Required work »
Every record is to be transcribed exactly as written.

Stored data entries
########

-- ==== Sys2Proof/Machine/Observe.lean ====
section
/-! DEFINITION. Machine/Observe.lean: queue-depth sampling, the trace ring and the completion counts (chapter 23, R609 to R619). -/
namespace Sys2Proof.Machine

/-! ### Sampling (R609, R610) -/

/-- The input ports of tile k that some delivery entry names, ascending. -/
def Device.sampledPorts (d : Device) (k : Nat) : List Nat :=
  (List.range 4).filter fun q => (List.range 64).any fun e => d.delE (64 * k + e) % 8 == q + 1

/-- The bucket of an occupancy. -/
def bucketOf (occ : Nat) : Nat := if occ = 0 then 0 else min 15 ((occ + 3) / 4)

/-- The keys of the histogram readings that pipeline p takes in stage cycle c, one for each sampled port of its tiles. -/
def Device.readings (d : Device) (p c : Nat) : List Nat :=
  (recs d.golden p).flatMap fun x =>
    let k := d.relTile p x.rel
    if d.nCtx k = 0 then []
    else (d.sampledPorts k).map fun q => 4096 * p + 16 * x.stage + bucketOf ((d.tile k).occAt q c)

/-- K of pipeline p. -/
def Device.sampleK (d : Device) (p : Nat) : Nat := d.rf (R.obs_SAMPLE_CFG p) 0 5
/-- PERIOD of pipeline p. -/
def Device.samplePeriod (d : Device) (p : Nat) : Nat := d.rf (R.obs_SAMPLE_CFG p) 16 16
/-- The sampling of pipeline p. -/
def Device.samp (d : Device) (p : Nat) : Samp := Store.get samp0 d.trace.samp p

/-- A sample point of pipeline p. -/
def queueSample (p : Fin 64) (t cyc : Nat) (d : Device) : Device :=
  let d0 := (d.at t).atCyc cyc
  let x := d0.samp p
  let k := d0.sampleK p
  if runState (d0.pipeState p) ∧ !d0.pipeResetting p ∧ k ≠ 0 ∧ cyc % 2 ^ k = 0 ∧ x.last ≤ cyc ∧ x.points < d0.samplePeriod p then
    { d0 with trace := { d0.trace with
      hist := (d0.readings p cyc).foldl (fun m key => bump m key 1 wordMax) d0.trace.hist
      samp := Store.set samp0 d0.trace.samp p { x with points := x.points + 1, tick := d0.now.tick, last := cyc + 1 } } }
  else d0
/-- QUEUE_SAMPLE (R609). -/
def execQueueSample (p : Fin 64) (t cyc : Nat) (s : State) : Host.Outcome State Fault Refusal := onArray (queueSample p t cyc) s

/-- PERIOD sample points have been taken: the interval's records are created and the next begins. -/
def sampleIntervalEnd (p : Fin 64) (t : Nat) (d : Device) : Device :=
  let d0 := d.at t
  if 0 < d0.samplePeriod p ∧ d0.samplePeriod p ≤ (d0.samp p).points then d0.closeInterval p false else d0
/-- SAMPLE_INTERVAL_END (R610). -/
def execSampleIntervalEnd (p : Fin 64) (t : Nat) (s : State) : Host.Outcome State Fault Refusal := onArray (sampleIntervalEnd p t) s

/-! ### The trace ring (R614, R615) -/

/-- The oldest record held goes to the ring. -/
def traceRecordWrite (t : Nat) (d : Device) : Device :=
  let d0 := d.at t
  let c := d0.reg R.obs_TRACE_CTRL
  let n := 2 ^ fld c 8 5
  let wr := d0.rn R.obs_TRACE_WR
  match d0.trace.held with
  | [] => d0
  | r :: rest =>
    if fld c 0 1 = 1 ∧ u32sub wr (d0.rn R.obs_TRACE_RD) < n then
      let d1 := (d0.hostWrite 0 (d0.rn64 R.obs_TRACE_BASE_LO + wr % n * 64) r).setN R.obs_TRACE_WR ((wr + 1) % 2 ^ 32)
      { d1 with trace := { d1.trace with held := rest, mirrorDue := true } }
    else d0
/-- TRACE_RECORD_WRITE (R614). -/
def execTraceRecordWrite (t : Nat) (s : State) : Host.Outcome State Fault Refusal := onDev (traceRecordWrite t) s

/-- TRACE_WR is written at TRACE_MIRROR. -/
def traceMirrorWrite (t : Nat) (d : Device) : Device :=
  let d0 := d.at t
  if d0.trace.mirrorDue then
    let d1 := (d0.hostWrite 0 (d0.rn64 R.obs_TRACE_MIRROR_LO) (leBytes 4 (d0.rn R.obs_TRACE_WR))).evtBit 0xF2000 17
    { d1 with trace := { d1.trace with mirrorDue := false } }
  else d0
/-- TRACE_MIRROR_WRITE (R614). -/
def execTraceMirrorWrite (t : Nat) (s : State) : Host.Outcome State Fault Refusal := onDev (traceMirrorWrite t) s

/-- A write of TRACE_RD: accepted up to TRACE_WR. -/
def traceRdWrite (q : Req) (d : Device) : Device :=
  d.writeAt q R.obs_TRACE_RD fun d =>
    let rd := d.rn R.obs_TRACE_RD
    if u32sub q.data.toNat rd ≤ u32sub (d.rn R.obs_TRACE_WR) rd then d.setReg R.obs_TRACE_RD q.data
    else d.errValue 0x0003 q.port R.obs_TRACE_RD q.data
/-- TRACE_RD_WRITE (R615). -/
def execTraceRdWrite (q : Req) (s : State) : Host.Outcome State Fault Refusal := onDev (traceRdWrite q) s

/-! ### Completion counts (R618, R619) -/

/-- The number under which a requester's own selectors and captured values are held. -/
def reqKey (p : Port) : Nat := portCode p + 8 * portHart p

/-- Copy `n` counts from key `a` of one store to key `b` of another. -/
def capture (from_ into : Store Nat) (a b n : Nat) : Store Nat :=
  (List.range n).foldl (fun m i => Store.set zeroN m (b + i) (Store.get zeroN from_ (a + i))) into

/-- A write of QSEL captures the four counts of that queue for its requester. -/
def qselWrite (q : Req) (d : Device) : Device :=
  d.writeAt q R.obs_QSEL fun d =>
    let g := q.data.toNat
    let k := reqKey q.port
    if 65535 < g then d.errValue 0x0003 q.port R.obs_QSEL q.data
    else { d with trace := { d.trace with
      qsel := Store.set zeroN d.trace.qsel k g
      qcap := capture d.trace.qcnt d.trace.qcap (4 * g) (4 * k) 4 } }
/-- QSEL_WRITE (R619). -/
def execQselWrite (q : Req) (s : State) : Host.Outcome State Fault Refusal := onDev (qselWrite q) s

/-- A write of TSEL captures that tenant's counts for its requester. -/
def tselWrite (q : Req) (d : Device) : Device :=
  d.writeAt q R.obs_TSEL fun d =>
    let n := q.data.toNat
    let k := reqKey q.port
    if 1023 < n then d.errValue 0x0003 q.port R.obs_TSEL q.data
    else { d with trace := { d.trace with
      tsel := Store.set zeroN d.trace.tsel k n
      tcap := capture d.trace.tcnt d.trace.tcap (32 * n) (32 * k) 19 } }
/-- TSEL_WRITE (R619). -/
def execTselWrite (q : Req) (s : State) : Host.Outcome State Fault Refusal := onDev (tselWrite q) s

/-- TCTL.CLEAR clears the counts of the tenant that the requester's TSEL selects; captured values stay (log entry 142). -/
def tctlClear (q : Req) (d : Device) : Device :=
  d.writeAt q R.obs_TCTL fun d =>
    if fld q.data 0 1 = 0 then d
    else
      let n := Store.get zeroN d.trace.tsel (reqKey q.port)
      { d with trace := { d.trace with tcnt := Store.wipe (fun k => k / 32 == n) d.trace.tcnt } }
/-- TCTL_CLEAR (R618). -/
def execTctlClear (q : Req) (s : State) : Host.Outcome State Fault Refusal := onDev (tctlClear q) s

end Sys2Proof.Machine
end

########

Response below »
-- ==== Sys2Proof/Machine/Observe.lean ====
section
/-! DEFINITION. Machine/Observe.lean: queue-depth sampling, the trace ring and the completion counts (chapter 23, R609 to R619). -/
namespace Sys2Proof.Machine

/-! ### Sampling (R609, R610) -/

/-- The input ports of tile k that some delivery entry names, ascending. -/
def Device.sampledPorts (d : Device) (k : Nat) : List Nat :=
  (List.range 4).filter fun q => (List.range 64).any fun e => d.delE (64 * k + e) % 8 == q + 1

/-- The bucket of an occupancy. -/
def bucketOf (occ : Nat) : Nat := if occ = 0 then 0 else min 15 ((occ + 3) / 4)

/-- The keys of the histogram readings that pipeline p takes in stage cycle c, one for each sampled port of its tiles. -/
def Device.readings (d : Device) (p c : Nat) : List Nat :=
  (recs d.golden p).flatMap fun x =>
    let k := d.relTile p x.rel
    if d.nCtx k = 0 then []
    else (d.sampledPorts k).map fun q => 4096 * p + 16 * x.stage + bucketOf ((d.tile k).occAt q c)

/-- K of pipeline p. -/
def Device.sampleK (d : Device) (p : Nat) : Nat := d.rf (R.obs_SAMPLE_CFG p) 0 5
/-- PERIOD of pipeline p. -/
def Device.samplePeriod (d : Device) (p : Nat) : Nat := d.rf (R.obs_SAMPLE_CFG p) 16 16
/-- The sampling of pipeline p. -/
def Device.samp (d : Device) (p : Nat) : Samp := Store.get samp0 d.trace.samp p

/-- A sample point of pipeline p. -/
def queueSample (p : Fin 64) (t cyc : Nat) (d : Device) : Device :=
  let d0 := (d.at t).atCyc cyc
  let x := d0.samp p
  let k := d0.sampleK p
  if runState (d0.pipeState p) ∧ !d0.pipeResetting p ∧ k ≠ 0 ∧ cyc % 2 ^ k = 0 ∧ x.last ≤ cyc ∧ x.points < d0.samplePeriod p then
    { d0 with trace := { d0.trace with
      hist := (d0.readings p cyc).foldl (fun m key => bump m key 1 wordMax) d0.trace.hist
      samp := Store.set samp0 d0.trace.samp p { x with points := x.points + 1, tick := d0.now.tick, last := cyc + 1 } } }
  else d0
/-- QUEUE_SAMPLE (R609). -/
def execQueueSample (p : Fin 64) (t cyc : Nat) (s : State) : Host.Outcome State Fault Refusal := onArray (queueSample p t cyc) s

/-- PERIOD sample points have been taken: the interval's records are created and the next begins. -/
def sampleIntervalEnd (p : Fin 64) (t : Nat) (d : Device) : Device :=
  let d0 := d.at t
  if 0 < d0.samplePeriod p ∧ d0.samplePeriod p ≤ (d0.samp p).points then d0.closeInterval p false else d0
/-- SAMPLE_INTERVAL_END (R610). -/
def execSampleIntervalEnd (p : Fin 64) (t : Nat) (s : State) : Host.Outcome State Fault Refusal := onArray (sampleIntervalEnd p t) s

/-! ### The trace ring (R614, R615) -/

/-- The oldest record held goes to the ring. -/
def traceRecordWrite (t : Nat) (d : Device) : Device :=
  let d0 := d.at t
  let c := d0.reg R.obs_TRACE_CTRL
  let n := 2 ^ fld c 8 5
  let wr := d0.rn R.obs_TRACE_WR
  match d0.trace.held with
  | [] => d0
  | r :: rest =>
    if fld c 0 1 = 1 ∧ u32sub wr (d0.rn R.obs_TRACE_RD) < n then
      let d1 := (d0.hostWrite 0 (d0.rn64 R.obs_TRACE_BASE_LO + wr % n * 64) r).setN R.obs_TRACE_WR ((wr + 1) % 2 ^ 32)
      { d1 with trace := { d1.trace with held := rest, mirrorDue := true } }
    else d0
/-- TRACE_RECORD_WRITE (R614). -/
def execTraceRecordWrite (t : Nat) (s : State) : Host.Outcome State Fault Refusal := onDev (traceRecordWrite t) s

/-- TRACE_WR is written at TRACE_MIRROR. -/
def traceMirrorWrite (t : Nat) (d : Device) : Device :=
  let d0 := d.at t
  if d0.trace.mirrorDue then
    let d1 := (d0.hostWrite 0 (d0.rn64 R.obs_TRACE_MIRROR_LO) (leBytes 4 (d0.rn R.obs_TRACE_WR))).evtBit 0xF2000 17
    { d1 with trace := { d1.trace with mirrorDue := false } }
  else d0
/-- TRACE_MIRROR_WRITE (R614). -/
def execTraceMirrorWrite (t : Nat) (s : State) : Host.Outcome State Fault Refusal := onDev (traceMirrorWrite t) s

/-- A write of TRACE_RD: accepted up to TRACE_WR. -/
def traceRdWrite (q : Req) (d : Device) : Device :=
  d.writeAt q R.obs_TRACE_RD fun d =>
    let rd := d.rn R.obs_TRACE_RD
    if u32sub q.data.toNat rd ≤ u32sub (d.rn R.obs_TRACE_WR) rd then d.setReg R.obs_TRACE_RD q.data
    else d.errValue 0x0003 q.port R.obs_TRACE_RD q.data
/-- TRACE_RD_WRITE (R615). -/
def execTraceRdWrite (q : Req) (s : State) : Host.Outcome State Fault Refusal := onDev (traceRdWrite q) s

/-! ### Completion counts (R618, R619) -/

/-- The number under which a requester's own selectors and captured values are held. -/
def reqKey (p : Port) : Nat := portCode p + 8 * portHart p

/-- Copy `n` counts from key `a` of one store to key `b` of another. -/
def capture (from_ into : Store Nat) (a b n : Nat) : Store Nat :=
  (List.range n).foldl (fun m i => Store.set zeroN m (b + i) (Store.get zeroN from_ (a + i))) into

/-- A write of QSEL captures the four counts of that queue for its requester. -/
def qselWrite (q : Req) (d : Device) : Device :=
  d.writeAt q R.obs_QSEL fun d =>
    let g := q.data.toNat
    let k := reqKey q.port
    if 65535 < g then d.errValue 0x0003 q.port R.obs_QSEL q.data
    else { d with trace := { d.trace with
      qsel := Store.set zeroN d.trace.qsel k g
      qcap := capture d.trace.qcnt d.trace.qcap (4 * g) (4 * k) 4 } }
/-- QSEL_WRITE (R619). -/
def execQselWrite (q : Req) (s : State) : Host.Outcome State Fault Refusal := onDev (qselWrite q) s

/-- A write of TSEL captures that tenant's counts for its requester. -/
def tselWrite (q : Req) (d : Device) : Device :=
  d.writeAt q R.obs_TSEL fun d =>
    let n := q.data.toNat
    let k := reqKey q.port
    if 1023 < n then d.errValue 0x0003 q.port R.obs_TSEL q.data
    else { d with trace := { d.trace with
      tsel := Store.set zeroN d.trace.tsel k n
      tcap := capture d.trace.tcnt d.trace.tcap (32 * n) (32 * k) 19 } }
/-- TSEL_WRITE (R619). -/
def execTselWrite (q : Req) (s : State) : Host.Outcome State Fault Refusal := onDev (tselWrite q) s

/-- TCTL.CLEAR clears the counts of the tenant that the requester's TSEL selects; captured values stay (log entry 142). -/
def tctlClear (q : Req) (d : Device) : Device :=
  d.writeAt q R.obs_TCTL fun d =>
    if fld q.data 0 1 = 0 then d
    else
      let n := Store.get zeroN d.trace.tsel (reqKey q.port)
      { d with trace := { d.trace with tcnt := Store.wipe (fun k => k / 32 == n) d.trace.tcnt } }
/-- TCTL_CLEAR (R618). -/
def execTctlClear (q : Req) (s : State) : Host.Outcome State Fault Refusal := onDev (tctlClear q) s

end Sys2Proof.Machine
end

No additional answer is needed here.